Penso nos meus medos e alegrias e sei que há há tanta coisa que ainda não vi. Mas as imagino, porque leio e escuto e é isso que me salva. Tenho medo, de só ficar parada do jeito que estou. De minhas vontades e esperanças sumirem e eu mudar de rumo completamente até perder o controle e não conseguir mais voltar.


Sei que as pessoas também são como livros, que temos vários play/pause, mas que não temos o controle de voltar ou avançar páginas apenas movendo os dedos. Sei também que não posso só fingir que não tenho vida enquanto me distraio com as histórias alheias, aquelas que também são minhas por sempre imaginar demais. Que estão paradas a não sei quanto tempo esperando que alguém dê o play, que alguém imagine como quiser a tal casa da família Terence lá na Irlanda, com a família ruiva do menino autista.
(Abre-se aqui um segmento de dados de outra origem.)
/-! ## modSw -/

@[simp] theorem modSw_fit (s : State) (n : Nat) (w : Sw) (f : Switch → Switch) : (s.modSw n w f).fit = s.fit := rfl
@[simp] theorem modSw_clk (s : State) (n : Nat) (w : Sw) (f : Switch → Switch) : (s.modSw n w f).clk = s.clk := rfl
@[simp] theorem modSw_head (s : State) (n : Nat) (w : Sw) (f : Switch → Switch) : (s.modSw n w f).head = s.head := rfl
@[simp] theorem modSw_sup (s : State) (n : Nat) (w : Sw) (f : Switch → Switch) : (s.modSw n w f).sup = s.sup := rfl
@[simp] theorem modSw_sess (s : State) (n : Nat) (w : Sw) (f : Switch → Switch) : (s.modSw n w f).sess = s.sess := rfl
@[simp] theorem modSw_pool (s : State) (n : Nat) (w : Sw) (f : Switch → Switch) : (s.modSw n w f).pool = s.pool := rfl
@[simp] theorem modSw_poolFull (s : State) (n : Nat) (w : Sw) (f : Switch → Switch) : (s.modSw n w f).poolFull = s.poolFull := rfl
@[simp] theorem modSw_ops (s : State) (n : Nat) (w : Sw) (f : Switch → Switch) : (s.modSw n w f).ops = s.ops := rfl
@[simp] theorem modSw_nextOp (s : State) (n : Nat) (w : Sw) (f : Switch → Switch) : (s.modSw n w f).nextOp = s.nextOp := rfl
@[simp] theorem modSw_accNo (s : State) (n : Nat) (w : Sw) (f : Switch → Switch) : (s.modSw n w f).accNo = s.accNo := rfl
@[simp] theorem modSw_crossings (s : State) (n : Nat) (w : Sw) (f : Switch → Switch) : (s.modSw n w f).crossings = s.crossings := rfl
@[simp] theorem modSw_cfg (s : State) (n : Nat) (w : Sw) (f : Switch → Switch) : (s.modSw n w f).cfg = s.cfg := rfl
@[simp] theorem modSw_sl (s : State) (n : Nat) (w : Sw) (f : Switch → Switch) : (s.modSw n w f).sl = s.sl := rfl
@[simp] theorem modSw_line (s : State) (n : Nat) (w : Sw) (f : Switch → Switch) : (s.modSw n w f).line = s.line := rfl
@[simp] theorem modSw_camp (s : State) (n : Nat) (w : Sw) (f : Switch → Switch) : (s.modSw n w f).camp = s.camp := rfl
@[simp] theorem modSw_yar (s : State) (n : Nat) (w : Sw) (f : Switch → Switch) : (s.modSw n w f).yar = s.yar := rfl
@[simp] theorem modSw_bus (s : State) (n : Nat) (w : Sw) (f : Switch → Switch) : (s.modSw n w f).bus = s.bus := rfl
@[simp] theorem modSw_reports (s : State) (n : Nat) (w : Sw) (f : Switch → Switch) : (s.modSw n w f).reports = s.reports := rfl
@[simp] theorem modSw_net (s : State) (n : Nat) (w : Sw) (f : Switch → Switch) : (s.modSw n w f).net = s.net := rfl
@[simp] theorem modSw_twin (s : State) (n : Nat) (w : Sw) (f : Switch → Switch) : (s.modSw n w f).twin = s.twin := rfl
@[simp] theorem modSw_slp (s : State) (n : Nat) (w : Sw) (f : Switch → Switch) : (s.modSw n w f).slp = s.slp := rfl
@[simp] theorem modSw_jrn (s : State) (n : Nat) (w : Sw) (f : Switch → Switch) : (s.modSw n w f).jrn = s.jrn := rfl
@[simp] theorem modSw_store (s : State) (n : Nat) (w : Sw) (f : Switch → Switch) : (s.modSw n w f).store = s.store := rfl
@[simp] theorem modSw_free (s : State) (n : Nat) (w : Sw) (f : Switch → Switch) : (s.modSw n w f).free = s.free := rfl
@[simp] theorem modSw_inbuf (s : State) (n : Nat) (w : Sw) (f : Switch → Switch) : (s.modSw n w f).inbuf = s.inbuf := rfl
@[simp] theorem modSw_left (s : State) (n : Nat) (w : Sw) (f : Switch → Switch) : (s.modSw n w f).left = s.left := rfl
@[simp] theorem modSw_returns (s : State) (n : Nat) (w : Sw) (f : Switch → Switch) : (s.modSw n w f).returns = s.returns := rfl
@[simp] theorem modSw_pending (s : State) (n : Nat) (w : Sw) (f : Switch → Switch) : (s.modSw n w f).pending = s.pending := rfl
Tenho medo de terminar um livro, eu realmente me envolvo. É como se eu cortasse relações, as vezes penso em reler, vejo que posso voltar, criar os laços novamente, amarrar os nós que desatei no final. Mas aí lembro que releitura não tem expectativa. Não sei fingir que não li, que não vi, que já não imaginei. Já conheci tantos tons amarelados de folhas, tantos tipos de letras além do padrão Arial. Tão estranho criar um filme imaginário através de histórias lidas. Isso é ler. Imagine uma casa amarela, tenho certeza que ela não é igual a minha. Ler é imaginar, é dar vários pause/play e não se perder no meio da história, é levar um pedaço de cada personagem, afinal de contas fui eu que os criou e eles não passam de frutos da minha imaginação. Até poderia tentar descrever como são, mas você os faria diferentes.
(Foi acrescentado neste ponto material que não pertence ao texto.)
section
-- One declaration at a time: the whole text elaborated side by side outgrows the memory a check may take.
set_option Elab.async false
/-! SUPPORT. A leaf opens, turns, leaves UNLOCKING, meets its lock zone, and loses its permission (R175 to R180, R196). -/

namespace Sys2Proof.Machine

open Sys2Proof

/-- An opening leaf ends at OPENPOS (R175). -/
def openingEnds (n : Nat) (s : State) : State :=
  let s := endTraverse n true s
  let s := unlockOut n false (setLeaf n .opn (disarm n s))
  let us := (s.stK n .AUTOCLOSE).toNat
  let s := if us = 0 ∨ (s.stn n).learning.isSome then s else slotTimer n 15 us (s.modStn n fun t => { t with autoT := some (afterUs us s) })
  let s := doorReached n (s.modStn n fun t => { t with kept := none })
  if (s.stn n).learning.isSome then beginWait n 4 .command false s else s
theorem openReached_eq (n : Nat) (s : State) :
    openReached n s = if isLeaf s n ∧ (s.stn n).leaf = .opening ∧ openPos s n ≤ (s.ax n).pos then openingEnds n s else s := rfl
/-- A leaf takes the state of a turn (R175). -/
def turned (n : Nat) (b : Bool) (why : Why) (s : State) : State :=
  setLeaf n (if b then .opening else .closing) ((disarm n (clearTimers n (leaveWait n s))).modStn n fun t =>
    { t with why, atZone := false, reopened := false, clean := false, kept := some b })
theorem turnLeaf_eq (n : Nat) (b : Bool) (why : Why) (s : State) : turnLeaf n b why s =
    if (s.ax n).motion.isSome then
      let y := (turned n b why s).modAx n fun a => { a with motion := a.motion.map fun m => { m with turn := some b } }
      settleAxis n (rampStop n (axRate y n .DEC) .done y)
    else beginWait n (if b then 2 else 1) why b (turned n b why s) := rfl

theorem lockIfMade_open {n : Nat} {s : State} (h : bothMade s n = false) : lockIfMade n s = s := if_neg (by simp [h])
theorem lockIfMade_made {n : Nat} {s : State} (hl : (s.stn n).leaf = .locking) (h : bothMade s n = true) : lockIfMade n s = lockDone n s :=
  if_pos ⟨hl, h⟩

namespace LeafWork

variable {n m : Nat} {t t' : Station} {s u v : State}

/-! ## Opening (R175, R177) -/

theorem lockOpens (h : LeafWork n t s u) (hd : u.engDown .lamp = false) : ∃ c x a b,
    LeafWork n (stepping x a b { untimed t with leaf := .opening, closedMade := c, forceSince := none, kept := some true, autoT := none }) s
      (lockOpens n u) := by
  have h1 : LeafWork n t s (u.modStn n fun t => { t with clean := true }) := h.aside (.inl rfl) rfl fun _ => id
  unfold Machine.lockOpens
  rw [if_neg (by simp [hd])]
  exact h1.clearTimers.beginOpening
theorem lockOpens_works (h : LeafWork n t s u) : ∃ t', LeafWork n t' s (Machine.lockOpens n u) := by
  by_cases hd : u.engDown .lamp = true
  · exact ⟨t, by rwa [Machine.lockOpens, if_pos hd]⟩
  · obtain ⟨c, x, a, b, h1⟩ := h.lockOpens (by simpa using hd)
    exact ⟨_, h1⟩
theorem openingEnds (h : LeafWork n t s u) : ∃ a w, LeafWork n { opened a t with wait := w } s (openingEnds n u) ∧
    (t.learning = none → w = t.wait ∧ ((s.stK n .AUTOCLOSE).toNat ≠ 0 → a = some (Machine.afterUs (s.stK n .AUTOCLOSE).toNat s))) := by
  have h1 := (h.endTraverse (b := true)).disarm.setLeaf .opn |>.unlockOut (b := false)
  unfold Machine.openingEnds
  dsimp only
  generalize Machine.unlockOut n false _ = v at h1 ⊢
  have hlearn : (v.stn n).learning = t.learning := (h1.field Station.learning).trans (by simp)
  have h2 : ∃ a, LeafWork n { entered .opn (disarmed t) with autoT := a } s
      (if (v.stK n .AUTOCLOSE).toNat = 0 ∨ (v.stn n).learning.isSome = true then v else
        slotTimer n 15 (v.stK n .AUTOCLOSE).toNat (v.modStn n fun t => { t with autoT := some (Machine.afterUs (v.stK n .AUTOCLOSE).toNat v) })) ∧
      (t.learning = none → (s.stK n .AUTOCLOSE).toNat ≠ 0 → a = some (Machine.afterUs (s.stK n .AUTOCLOSE).toNat s)) := by
    rw [h1.stK, h1.afterUs, hlearn]
    split
    · next hnot =>
      refine ⟨_, h1.reshape rfl, fun hnone hk => ?_⟩
      exact absurd hnot (by simp [hnone, hk])
    · exact ⟨_, (h1.modStn (f := fun t => { t with autoT := some (Machine.afterUs (s.stK n .AUTOCLOSE).toNat s) })).books (Books.refl _).slotTimer,
        fun _ _ => rfl⟩
  obtain ⟨a, h2, ha⟩ := h2
  have h3 := (h2.modStn (f := fun t => { t with kept := none })).doorReached
  generalize Machine.doorReached n _ = v at h3 ⊢
  have hlearn : (v.stn n).learning = t.learning := (h3.field Station.learning).trans (by simp)
  rw [hlearn]
  split
  · next hsome => exact ⟨a, _, h3.beginWait, fun hnone => by simp [hnone] at hsome⟩
  · exact ⟨a, t.wait, h3.reshape (by simp), fun hnone => ⟨rfl, ha hnone⟩⟩
theorem openReached_works (h : LeafWork n t s u) : ∃ t', LeafWork n t' s (openReached n u) := by
  rw [openReached_eq]
  split
  · obtain ⟨a, w, h1, _⟩ := h.openingEnds
    exact ⟨_, h1⟩
  · exact ⟨t, h⟩
theorem unlockExpires_works (h : LeafWork n t s u) : ∃ t', LeafWork n t' s (unlockExpires n u) := by
  unfold unlockExpires
  split
  · next hdue =>
    split
    · exact ⟨_, (h.books (Books.refl u).dropCharge).faultLeaf (by rw [← h.field Station.leaf, hdue.2.1]; decide)⟩
    · exact h.lockOpens_works
  · exact ⟨t, h⟩
theorem ripe_works (n : Nat) (s : State) : ∃ t, LeafWork n t s (ripe n s) := by
  obtain ⟨_, h⟩ := (refl n s).unlockExpires_works
  exact h.openReached_works

/-! ## The lock zone, obstacles (R175, R178, R183, R189) -/

theorem otherObstacle {w : String} (h : LeafWork n t s u) :
    LeafWork n (reversed (min (t.axis.pos + stCounts s n .REOPEN) (openPos s n)) { t with learning := none }) s (otherObstacle n w u) :=
  h.learnFails.closingObstacle
/-- A leaf that is to make no turn reverses before an obstacle. -/
theorem obstacleReverses {w : String} (h : LeafWork n t s u) (hl : Machine.isLeaf s n = true) (ht : turnOf (s.ax n) = none) :
    ∃ w' d r x a b, LeafWork n (stepping x a b (reopening w' d r
      (reversed (min (t.axis.pos + stCounts s n .REOPEN) (openPos s n)) { t with learning := none }))) s
      (settleAxis n (Machine.otherObstacle n w u)) := h.otherObstacle.settleAxis_reopens hl ht
/-- However a leaf locks or does not, no station but its own and its step's is touched, its force detection stays off, and its step is where it
was or STOWED. -/
theorem lockIfMade_parts (h : LeafWork n t s u) (hl : Machine.isLeaf s n = true) : otherButStep n s (Machine.lockIfMade n u)
    ∧ (t.armed = false → ((Machine.lockIfMade n u).stn n).armed = false)
    ∧ (((Machine.lockIfMade n u).stn n).step = t.step ∨ ((Machine.lockIfMade n u).stn n).step = .stowed) := by
  unfold Machine.lockIfMade
  split
  · obtain ⟨v, x, w, d, l, hx, h1, hv⟩ := h.lockDone hl
    rw [hv]
    refine ⟨fun m hm hk => ?_, fun _ => ?_, ?_⟩
    · obtain ⟨_, _, _, _, hm'⟩ := learnNext_stn n m v
      rw [hm', if_neg hm]
      exact h1.others m hm hk
    · obtain ⟨_, _, _, _, hn⟩ := learnNext_stn n n v
      rw [hn, if_pos rfl]
      simpa using h1.field Station.armed
    · obtain ⟨_, _, _, _, hn⟩ := learnNext_stn n n v
      rw [hn, if_pos rfl]
      have := h1.field Station.step
      simp at this
      simpa [this] using hx
  · exact ⟨h.others, fun ha => (h.field Station.armed).trans ha, .inl (h.field Station.step)⟩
Como posso não gostar de algo assim, que não se abala com o meu mau comportamento, que espera o tempo que for pra quando eu estiver com vontade desfrutar de suas palavras. Que não me exige atenção diária, nem telefonemas. Me conduz a imaginar lugares que sequer me passam pela cabeça. E me apresenta a pessoas que eu jamais conheceria se isso tudo fosse real.

Estão lá empoeiradas, esperando alérgicos ou não espirrarem em algumas das suas páginas, esperando emotivos ou não chorarem e rirem com suas palavras. Eles são tão discretos, não berram para que eu os pegue na mão e leia, não se descabelam por deixá-los de lado tantas vezes no bidê. Não se incomodam com o fato de terem sempre companhia de outros. Não reclamam quando os separo, nem quando tenho um preferido que está sempre na frente dos outros. Não se deprimem quando os fecho com sono ou cansaço, porque se acostumaram com o meu jeito múltiplo de fazer coisas demais e esquecer de algumas. Não se apagam porque sabem que ainda há tantas mãos para passarem, sentirem, tantos olhares para decifrarem. Estão sempre a espera de alguém que os envolva, de qualquer uma das várias maneiras de envolvimento. Sempre incentivando a imaginação, para que seja fértil. Porque ler é imaginar!